Background

In diabetes mellitus (DM) patients, limb perfusion monitoring is critical due to its vulnerability to peripheral macro- and micro-vascular complications [1, 2]. Because a high glucose level can induce vascular endothelial cell dysfunction and affect blood viscosity and arterial wall tension [3,4,5], DM patients are at higher risk for development of vascular complications than non-diabetic persons, and the frequency of limb amputation is 23-fold higher in DM patients than in normal controls [6, 7]. In DM patients, coronary artery disease develops more easily and rapidly [8], which is a life-threatening disease [5, 9, 10]. Moreover, diabetic microvascular complications affect coronary arterial disease, which is the most important long-term complication and the most common cause of death in diabetes [11]. Therefore, monitoring and understanding the blood flow characteristics of DM patients is important.

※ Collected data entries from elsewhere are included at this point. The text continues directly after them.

-- ==== Sys2Proof/Laws/Exec.lean ====
section
/-! SUPPORT. The meaning that the dispatch gives each constructor, one lemma per arm. -/
namespace Sys2Proof.Machine

variable (s : State)
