@[simp] theorem Core.setCtxAt_strFails (c : Core) (k : BitVec 2) (x : Ctx) : (c.setCtxAt k x).strFails = c.strFails := rfl
@[simp] theorem Core.setCtxAt_reports (c : Core) (k : BitVec 2) (x : Ctx) : (c.setCtxAt k x).reports = c.reports := rfl
@[simp] theorem Core.setCtxAt_issueAt (c : Core) (k : BitVec 2) (x : Ctx) : (c.setCtxAt k x).issueAt = c.issueAt := rfl
@[simp] theorem Core.setCtxAt_sent (c : Core) (k : BitVec 2) (x : Ctx) : (c.setCtxAt k x).sent = c.sent := rfl
@[simp] theorem Core.setCtxAt_accepted (c : Core) (k : BitVec 2) (x : Ctx) : (c.setCtxAt k x).accepted = c.accepted := rfl
@[simp] theorem Core.setCtxAt_ueHours (c : Core) (k : BitVec 2) (x : Ctx) : (c.setCtxAt k x).ueHours = c.ueHours := rfl
@[simp] theorem Core.setCtxAt_droop (c : Core) (k : BitVec 2) (x : Ctx) : (c.setCtxAt k x).droop = c.droop := rfl
@[simp] theorem Core.setCtxAt_sync (c : Core) (k : BitVec 2) (x : Ctx) : (c.setCtxAt k x).sync = c.sync := rfl
@[simp] theorem Core.setCtxAt_stalled (c : Core) (k : BitVec 2) (x : Ctx) : (c.setCtxAt k x).stalled = c.stalled := rfl
@[simp] theorem Core.setCtxAt_frozen (c : Core) (k : BitVec 2) (x : Ctx) : (c.setCtxAt k x).frozen = c.frozen := rfl
@[simp] theorem Core.setCtxAt_retiring (c : Core) (k : BitVec 2) (x : Ctx) : (c.setCtxAt k x).retiring = c.retiring := rfl
@[simp] theorem Core.setCtxAt_stopping (c : Core) (k : BitVec 2) (x : Ctx) : (c.setCtxAt k x).stopping = c.stopping := rfl
@[simp] theorem Core.setCtxAt_captured (c : Core) (k : BitVec 2) (x : Ctx) : (c.setCtxAt k x).captured = c.captured := rfl
@[simp] theorem Core.setCtx_run (c : Core) (x : Ctx) : (c.setCtx x).run = c.run := rfl
@[simp] theorem Core.setCtx_last (c : Core) (x : Ctx) : (c.setCtx x).last = c.last := rfl
@[simp] theorem Core.setCtx_win (c : Core) (x : Ctx) : (c.setCtx x).win = c.win := rfl
@[simp] theorem Core.setCtx_acc (c : Core) (x : Ctx) : (c.setCtx x).acc = c.acc := rfl
@[simp] theorem Core.setCtx_mma (c : Core) (x : Ctx) : (c.setCtx x).mma = c.mma := rfl
@[simp] theorem Core.setCtx_latch (c : Core) (x : Ctx) : (c.setCtx x).latch = c.latch := rfl
@[simp] theorem Core.setCtx_ctr (c : Core) (x : Ctx) : (c.setCtx x).ctr = c.ctr := rfl
@[simp] theorem Core.setCtx_pos (c : Core) (x : Ctx) : (c.setCtx x).pos = c.pos := rfl
@[simp] theorem Core.setCtx_grpid (c : Core) (x : Ctx) : (c.setCtx x).grpid = c.grpid := rfl
@[simp] theorem Core.setCtx_name (c : Core) (x : Ctx) : (c.setCtx x).name = c.name := rfl
@[simp] theorem Core.setCtx_relpos (c : Core) (x : Ctx) : (c.setCtx x).relpos = c.relpos := rfl
@[simp] theorem Core.setCtx_trapvec (c : Core) (x : Ctx) : (c.setCtx x).trapvec = c.trapvec := rfl
@[simp] theorem Core.setCtx_twc (c : Core) (x : Ctx) : (c.setCtx x).twc = c.twc := rfl
@[simp] theorem Core.setCtx_islBnd (c : Core) (x : Ctx) : (c.setCtx x).islBnd = c.islBnd := rfl
@[simp] theorem Core.setCtx_islIid (c : Core) (x : Ctx) : (c.setCtx x).islIid = c.islIid := rfl
@[simp] theorem Core.setCtx_islPad (c : Core) (x : Ctx) : (c.setCtx x).islPad = c.islPad := rfl
@[simp] theorem Core.setCtx_scnt (c : Core) (x : Ctx) : (c.setCtx x).scnt = c.scnt := rfl
@[simp] theorem Core.setCtx_pmMiss (c : Core) (x : Ctx) : (c.setCtx x).pmMiss = c.pmMiss := rfl
@[simp] theorem Core.setCtx_pmCache (c : Core) (x : Ctx) : (c.setCtx x).pmCache = c.pmCache := rfl
@[simp] theorem Core.setCtx_cycle (c : Core) (x : Ctx) : (c.setCtx x).cycle = c.cycle := rfl
@[simp] theorem Core.setCtx_wdogLim (c : Core) (x : Ctx) : (c.setCtx x).wdogLim = c.wdogLim := rfl
@[simp] theorem Core.setCtx_ls (c : Core) (x : Ctx) : (c.setCtx x).ls = c.ls := rfl
@[simp] theorem Core.setCtx_marks (c : Core) (x : Ctx) : (c.setCtx x).marks = c.marks := rfl
@[simp] theorem Core.setCtx_slots (c : Core) (x : Ctx) : (c.setCtx x).slots = c.slots := rfl
@[simp] theorem Core.setCtx_nextTkt (c : Core) (x : Ctx) : (c.setCtx x).nextTkt = c.nextTkt := rfl
@[simp] theorem Core.setCtx_ops (c : Core) (x : Ctx) : (c.setCtx x).ops = c.ops := rfl
@[simp] theorem Core.setCtx_nextOp (c : Core) (x : Ctx) : (c.setCtx x).nextOp = c.nextOp := rfl
@[simp] theorem Core.setCtx_holdTail (c : Core) (x : Ctx) : (c.setCtx x).holdTail = c.holdTail := rfl
@[simp] theorem Core.setCtx_streams (c : Core) (x : Ctx) : (c.setCtx x).streams = c.streams := rfl
@[simp] theorem Core.setCtx_nextStream (c : Core) (x : Ctx) : (c.setCtx x).nextStream = c.nextStream := rfl
@[simp] theorem Core.setCtx_pend (c : Core) (x : Ctx) : (c.setCtx x).pend = c.pend := rfl
@[simp] theorem Core.setCtx_tokens (c : Core) (x : Ctx) : (c.setCtx x).tokens = c.tokens := rfl
@[simp] theorem Core.setCtx_retained (c : Core) (x : Ctx) : (c.setCtx x).retained = c.retained := rfl
@[simp] theorem Core.setCtx_trees (c : Core) (x : Ctx) : (c.setCtx x).trees = c.trees := rfl
@[simp] theorem Core.setCtx_landing (c : Core) (x : Ctx) : (c.setCtx x).landing = c.landing := rfl
@[simp] theorem Core.setCtx_clean (c : Core) (x : Ctx) : (c.setCtx x).clean = c.clean := rfl
@[simp] theorem Core.setCtx_imgLen (c : Core) (x : Ctx) : (c.setCtx x).imgLen = c.imgLen := rfl
@[simp] theorem Core.setCtx_free (c : Core) (x : Ctx) : (c.setCtx x).free = c.free := rfl
@[simp] theorem Core.setCtx_seq (c : Core) (x : Ctx) : (c.setCtx x).seq = c.seq := rfl
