-- ==== Sys2Proof/Laws/Control.lean ====
section
/-! SUPPORT. Control transfers and control registers (R115, R118, R119). -/
namespace Sys2Proof.Machine
open Sys2Proof.Laws

theorem jumpTo_iff (c : Core) (t : Int) : c.jumpTo t = if goodTarget t then .ok (c.modRegs fun r => { r with pc := BitVec.ofInt 20 t }) else .error ⟨.badaddr, infoAddr t⟩ := rfl

theorem good_iff (t : Int) : goodTarget t = true ↔ legalTarget t := by simp [goodTarget, legalTarget, and_assoc]

theorem transfers_of {i p s t c} (h : s.executes p) (he : exec i s = issue p (fun c => c.transfer t false) s) (hc : c = s.jump t) : Transfers i s t c := by
  subst hc
  constructor
  · intro hl
    rw [he]; refine (issue_ok (c := s.core.modRegs fun r => { r with pc := BitVec.ofInt 20 t }) h ?_).trans rfl
    simp [Core.transfer, Core.jumpTo, (good_iff t).2 hl]
  · intro hl
    rw [he]; refine (issue_trap (x := ⟨.badaddr, infoAddr t⟩) h ?_).trans rfl
    have : goodTarget t = false := by cases e : goodTarget t; rfl; exact absurd ((good_iff t).1 e) hl
    simp [Core.transfer, Core.jumpTo, this]

theorem crRule_of {idx mask get put} (hs : ∀ s : State, s.crSync idx = s) (hg : ∀ s : State, s.crRead idx = get s.core) (hm : crRw idx = mask)
  (hput : ∀ (s : State) rw w, s.crStore idx rw w = s.setCore (put (s.core.journalCr idx (get s.core)) rw))
  : CrRule idx mask get put := by
  intro p d a s h hp hc v old c keep
  have hck : s.crCheck idx a = .ok () := by
    simp only [clean_cons] at hc
    unfold State.crCheck
    have : (crPriv idx && !s.core.prv) = false := by
      cases e : crPriv idx
      · rfl
      · simp [hp e]
    simp [this, psnUse, hc]
  refine ⟨?_, ?_, ?_⟩
  · rw [exec_crw]
    refine issueS_ok h ?_
    simp only [State.crw, hck, hs, hg, hm, hput, State.adv, State.core_setCore, State.setCore_setCore]
    rfl
  · rw [exec_crs]
    refine issueS_ok h ?_
    simp only [State.crMod, hck, hs, hg, hm, hput, State.adv, State.crInto, State.core_setCore, State.setCore_setCore]
    simp [Core.adv, Core.modRegs]; rfl
  · rw [exec_crc]
    refine issueS_ok h ?_
    simp only [State.crMod, hck, hs, hg, hm, hput, State.adv, State.crInto, State.core_setCore, State.setCore_setCore]
    simp [Core.adv, Core.modRegs]; rfl

end Sys2Proof.Machine
end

Indocyanine green (ICG) is a fluorescent dye that has been used in clinics for decades and it is activated by near-infrared (NIR) light, which can penetrate to a depth of several centimeters. Using ICG imaging, blood perfusion in deep tissue can be monitored. When introduced into the systemic circulation, ICG binds to plasma proteins such as albumin [12] and circulates through the vasculature. The vascular properties of tissue can be extracted by dynamic analysis of the fluorescence kinetics of ICG. ICG fluorescence imaging has been used to detect various diseases, such as synovitis [13, 14], rheumatoid arthritis [15,16,17], peripheral vascular disease (PVD) [18, 19], and diabetes [7, 20, 21]. Compared to other blood flow characterization systems, such as laser Doppler imaging (LDI), ICG fluorescence imaging has several advantages. LDI is the technique basically measuring velocity of a red blood cell (RBC) [22], not the blood perfusion. However, with ICG imaging, blood perfusion can be monitored [23]. Moreover, blood permeability can be measured by ICG imaging, [24] and ICG imaging has greater sensitivity for monitoring tissue perfusion [23]. LDI imaging can show detailed information in a small area and is adequate for tissue perfusion [25, 26], but not for imaging of whole organs due to the long acquisition and processing times [22]. Compared to LDI, ICG imaging had already been used for even whole body imaging [27, 28].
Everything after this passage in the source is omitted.